While it can be a pain in the arse, having to generate a new public key every time you transact versus having a static address, it sure does help Bitcoiners spare their blushes by default.
It encourages you always to check and double-check addresses and doesn’t allow complacency. While it is possible to reuse addresses, it isn’t advised, and some wallets might even flag you for attempting to do so.
The WBTC address poisoning attack highlights several crucial lessons for network users who rely on account-based models. If you are intent on using altcoin chains or an EVM-style side chain like Rootstock, add the following to your security routine.
- Double-Check Always: Before sending any cryptocurrency, meticulously double-check the recipient’s address. Don’t rely solely on auto-filled addresses or copying from transaction history – manually verify every character.
- Beware of Lookalikes: Be cautious of addresses that seem similar to yours. Scammers often use this trick to exploit human error. Consider using whitelisting for frequently used addresses.
- Stay Informed: Keep yourself updated on the latest crypto scams and security best practices. Many resources are available online from reputable sources.

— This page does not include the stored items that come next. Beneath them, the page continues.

/-- RELEASE and the grant evaluation after it. By the only holder of a record whose queue head wants X: the head's
reserved entry becomes its lease with the next token, no one behind it is granted, and both replies are placed, DONE
first. By the only holder of a record whose two first heads want S, with an X head or none behind them: both are
granted, in queue order, each with a token of its own, and the record is SHARED. By the only holder but the one whose
upgrade is in the slot: the upgrade is granted, with its deadlines kept, and no waiter is. Before a reply a port that
holds a notice may go on by itself (R157; when, in the model: log entry 3). -/
def Obligations.ReleaseHandsOverToTheQueueHead : Prop :=
  (∀ (s : State) (p : Port) (r : Request) (l : Lease) (rec : LockRecord) (w : Nat) (rest : List Nat) (e : WaitEntry),
    tablesOk s = true → Admitted s p r .release → s.part = .running → fenceJobPresent s (senderOf p r) = false →
    liveLease s r.leaseNum.toNat r.gen = some l → l.agent = senderOf p r → tableGet s.records l.record = some rec →
    rec.holders = [⟨r.leaseNum.toNat, r.gen⟩] → rec.queue = w :: rest → rec.slot = none →
    tableGet s.waits w = some e → e.record = l.record → e.mode = .exclusive → e.agent ≠ senderOf p r →
    tableGet s.leases e.reserved = some (.reserved e.agent w) → grantLeft s →
    let a := senderOf p r
    let b := beginRequest p r s
    let k := r.leaseNum.toNat
    let h : Handle := ⟨e.reserved, genOf s e.reserved⟩
    let dur := if e.leaseTicks = 0 then (s.domain rec.domain).leaseDefault.toNat
      else min e.leaseTicks (s.domain rec.domain).leaseMax.toNat
    let done := replyTo a r .done
      { num := r.leaseNum, gen := r.gen, mode := BitVec.ofNat 8 (modeCode l.mode), token := l.token }
    ∃ t, exec .release s = .next t
      ∧ t = { b with agents := t.agents, ports := t.ports, records := t.records, leases := t.leases, gens := t.gens,
                     waits := t.waits, token := t.token, marks := t.marks, pools := t.pools, offered := t.offered,
                     freeDraws := t.freeDraws }
      ∧ OfferStands b t ∧ t.token.toNat = s.token.toNat + 1
      ∧ tableGet t.records l.record = some { rec with mode := .exclusive, holders := [h], queue := rest,
                                                      lastToken := t.token }
      ∧ (∀ j, j ≠ l.record → tableGet t.records j = tableGet s.records j)
      ∧ tableGet t.leases k = none
      ∧ leaseAt t e.reserved = some ⟨e.agent, l.record, .exclusive, t.token, dur, s.now + dur⟩
      ∧ (∀ j, j ≠ k → j ≠ e.reserved → tableGet t.leases j = tableGet s.leases j)
      ∧ genOf t k = genOf s k + 1#8 ∧ (∀ j, j ≠ k → genOf t j = genOf s j)
      ∧ tableGet t.waits w = none ∧ (∀ j, j ≠ w → tableGet t.waits j = tableGet s.waits j)
      ∧ t.agent a = { s.agent a with leases := (s.agent a).leases.erase ⟨k, r.gen⟩,
                                     tags := (s.agent a).tags.set r.tag.val .replying r.tag.isLt }
      ∧ t.agent e.agent = { s.agent e.agent with leases := (s.agent e.agent).leases ++ [h],
                                                 tags := (s.agent e.agent).tags.set e.tag.val .replying e.tag.isLt }
      ∧ (∀ x, x ≠ a → x ≠ e.agent → t.agent x = s.agent x)
      ∧ MarksCompared s t [.lease k, .wait w, .lease e.reserved] ∧ CountsPublished s t
      ∧ RepliesHanded b t p
          [(a, done),
           (e.agent, answerTo e.agent e.tag 2#8 .granted
             { num := BitVec.ofNat 16 e.reserved, gen := genOf s e.reserved, mode := 2#8, token := t.token,
               ticks := BitVec.ofNat 16 dur })])
  ∧ (∀ (s : State) (p : Port) (r : Request) (l : Lease) (rec : LockRecord) (w1 w2 : Nat) (rest : List Nat)
    (e1 e2 : WaitEntry), tablesOk s = true → Admitted s p r .release → s.part = .running →
    fenceJobPresent s (senderOf p r) = false → liveLease s r.leaseNum.toNat r.gen = some l → l.agent = senderOf p r →
    tableGet s.records l.record = some rec → rec.holders = [⟨r.leaseNum.toNat, r.gen⟩] →
    rec.queue = w1 :: w2 :: rest → rec.slot = none → w1 ≠ w2 →
    tableGet s.waits w1 = some e1 → e1.record = l.record → e1.mode = .shared → e1.agent ≠ senderOf p r →
    tableGet s.leases e1.reserved = some (.reserved e1.agent w1) →
    tableGet s.waits w2 = some e2 → e2.record = l.record → e2.mode = .shared → e2.agent ≠ senderOf p r →
    tableGet s.leases e2.reserved = some (.reserved e2.agent w2) → e1.agent ≠ e2.agent →
    (∀ w3 e3, rest.head? = some w3 → tableGet s.waits w3 = some e3 → e3.mode = .exclusive) →
    s.token.toNat + 2 < 18446744073709551615 →
    let a := senderOf p r
    let b := beginRequest p r s
    let k := r.leaseNum.toNat
    let h1 : Handle := ⟨e1.reserved, genOf s e1.reserved⟩
    let h2 : Handle := ⟨e2.reserved, genOf s e2.reserved⟩
    let ticks := fun n : Nat => if n = 0 then (s.domain rec.domain).leaseDefault.toNat
      else min n (s.domain rec.domain).leaseMax.toNat
    let granted := fun (e : WaitEntry) (token : Token) => (e.agent, answerTo e.agent e.tag 2#8 .granted
      { num := BitVec.ofNat 16 e.reserved, gen := genOf s e.reserved, mode := 1#8, token := token,
        ticks := BitVec.ofNat 16 (ticks e.leaseTicks) })
    ∃ t, exec .release s = .next t
      ∧ t = { b with agents := t.agents, ports := t.ports, records := t.records, leases := t.leases, gens := t.gens,
                     waits := t.waits, token := t.token, marks := t.marks, pools := t.pools, offered := t.offered,
                     freeDraws := t.freeDraws }
      ∧ OfferStands b t ∧ t.token.toNat = s.token.toNat + 2
      ∧ tableGet t.records l.record = some { rec with mode := .shared, holders := [h1, h2], queue := rest,
                                                      lastToken := t.token }
      ∧ (∀ j, j ≠ l.record → tableGet t.records j = tableGet s.records j)
      ∧ tableGet t.leases k = none
      ∧ leaseAt t e1.reserved
          = some ⟨e1.agent, l.record, .shared, s.token + 1#64, ticks e1.leaseTicks, s.now + ticks e1.leaseTicks⟩
      ∧ leaseAt t e2.reserved
          = some ⟨e2.agent, l.record, .shared, s.token + 2#64, ticks e2.leaseTicks, s.now + ticks e2.leaseTicks⟩
      ∧ (∀ j, j ≠ k → j ≠ e1.reserved → j ≠ e2.reserved → tableGet t.leases j = tableGet s.leases j)
      ∧ genOf t k = genOf s k + 1#8 ∧ (∀ j, j ≠ k → genOf t j = genOf s j)
      ∧ tableGet t.waits w1 = none ∧ tableGet t.waits w2 = none
      ∧ (∀ j, j ≠ w1 → j ≠ w2 → tableGet t.waits j = tableGet s.waits j)
      ∧ t.agent a = { s.agent a with leases := (s.agent a).leases.erase ⟨k, r.gen⟩,
                                     tags := (s.agent a).tags.set r.tag.val .replying r.tag.isLt }
      ∧ t.agent e1.agent = { s.agent e1.agent with
          leases := (s.agent e1.agent).leases ++ [h1],
          tags := (s.agent e1.agent).tags.set e1.tag.val .replying e1.tag.isLt }
      ∧ t.agent e2.agent = { s.agent e2.agent with
          leases := (s.agent e2.agent).leases ++ [h2],
          tags := (s.agent e2.agent).tags.set e2.tag.val .replying e2.tag.isLt }
      ∧ (∀ x, x ≠ a → x ≠ e1.agent → x ≠ e2.agent → t.agent x = s.agent x)
      ∧ MarksCompared s t [.lease k, .wait w1, .lease e1.reserved, .wait w2, .lease e2.reserved] ∧ CountsPublished s t
      ∧ RepliesHanded b t p
          [(a, replyTo a r .done
             { num := r.leaseNum, gen := r.gen, mode := BitVec.ofNat 8 (modeCode l.mode), token := l.token }),
           granted e1 (s.token + 1#64), granted e2 (s.token + 2#64)])
  ∧ ∀ (s : State) (p : Port) (r : Request) (l lu : Lease) (rec : LockRecord) (u : Upgrade), tablesOk s = true →
    Admitted s p r .release → s.part = .running → fenceJobPresent s (senderOf p r) = false →
    liveLease s r.leaseNum.toNat r.gen = some l → l.agent = senderOf p r → tableGet s.records l.record = some rec →
    rec.slot = some u → rec.holders.erase ⟨r.leaseNum.toNat, r.gen⟩ = [u.lease] → u.lease.num ≠ r.leaseNum.toNat →
    leaseAt s u.lease.num = some lu → lu.agent ≠ senderOf p r → grantLeft s →
    let a := senderOf p r
    let b := beginRequest p r s
    let k := r.leaseNum.toNat
    ∃ t, exec .release s = .next t
      ∧ t = { b with agents := t.agents, ports := t.ports, records := t.records, leases := t.leases, gens := t.gens,
                     token := t.token, marks := t.marks, pools := t.pools, offered := t.offered,
                     freeDraws := t.freeDraws }
      ∧ OfferStands b t ∧ t.token.toNat = s.token.toNat + 1
      ∧ tableGet t.records l.record = some { rec with mode := .exclusive, holders := [u.lease], slot := none,
                                                      lastToken := t.token }
      ∧ (∀ j, j ≠ l.record → tableGet t.records j = tableGet s.records j)
      ∧ tableGet t.leases k = none
      ∧ leaseAt t u.lease.num = some { lu with mode := .exclusive, token := t.token }
      ∧ (∀ j, j ≠ k → j ≠ u.lease.num → tableGet t.leases j = tableGet s.leases j)
      ∧ genOf t k = genOf s k + 1#8 ∧ (∀ j, j ≠ k → genOf t j = genOf s j)
      ∧ t.agent a = { s.agent a with leases := (s.agent a).leases.erase ⟨k, r.gen⟩,
                                     tags := (s.agent a).tags.set r.tag.val .replying r.tag.isLt }
      ∧ t.agent lu.agent = { s.agent lu.agent with
          tags := (s.agent lu.agent).tags.set u.tag.val .replying u.tag.isLt }
      ∧ (∀ x, x ≠ a → x ≠ lu.agent → t.agent x = s.agent x)
      ∧ MarksCompared s t [.lease k, .upgrade l.record] ∧ CountsPublished s t
      ∧ RepliesHanded b t p
          [(a, replyTo a r .done
             { num := r.leaseNum, gen := r.gen, mode := BitVec.ofNat 8 (modeCode l.mode), token := l.token }),
           (lu.agent, answerTo lu.agent u.tag 6#8 .granted
             { num := BitVec.ofNat 16 u.lease.num, gen := u.lease.gen, mode := 2#8, token := t.token,
               ticks := BitVec.ofNat 16 lu.duration })]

Crypto losses will continue as networks are designed to encourage risk-taking
The WBTC address poisoning attack serves as a cautionary tale for all crypto users, yet it will continue to fall on deaf ears as the promise of future riches remains far too alluring.
In 2023, crypto investors suffered a staggering $2 billion loss due to hacks, scams, and exploits in decentralized finance (DeFi). In the first quarter of 2024, an additional $333 million was stolen, painting a grim picture of the security landscape in the crypto space.
While they can warn people about the dangers of using altcoins, in the end, everyone is free to do as they please, and all Bitcoin maxis can do is enjoy the schadenfreude and altcoiner tears.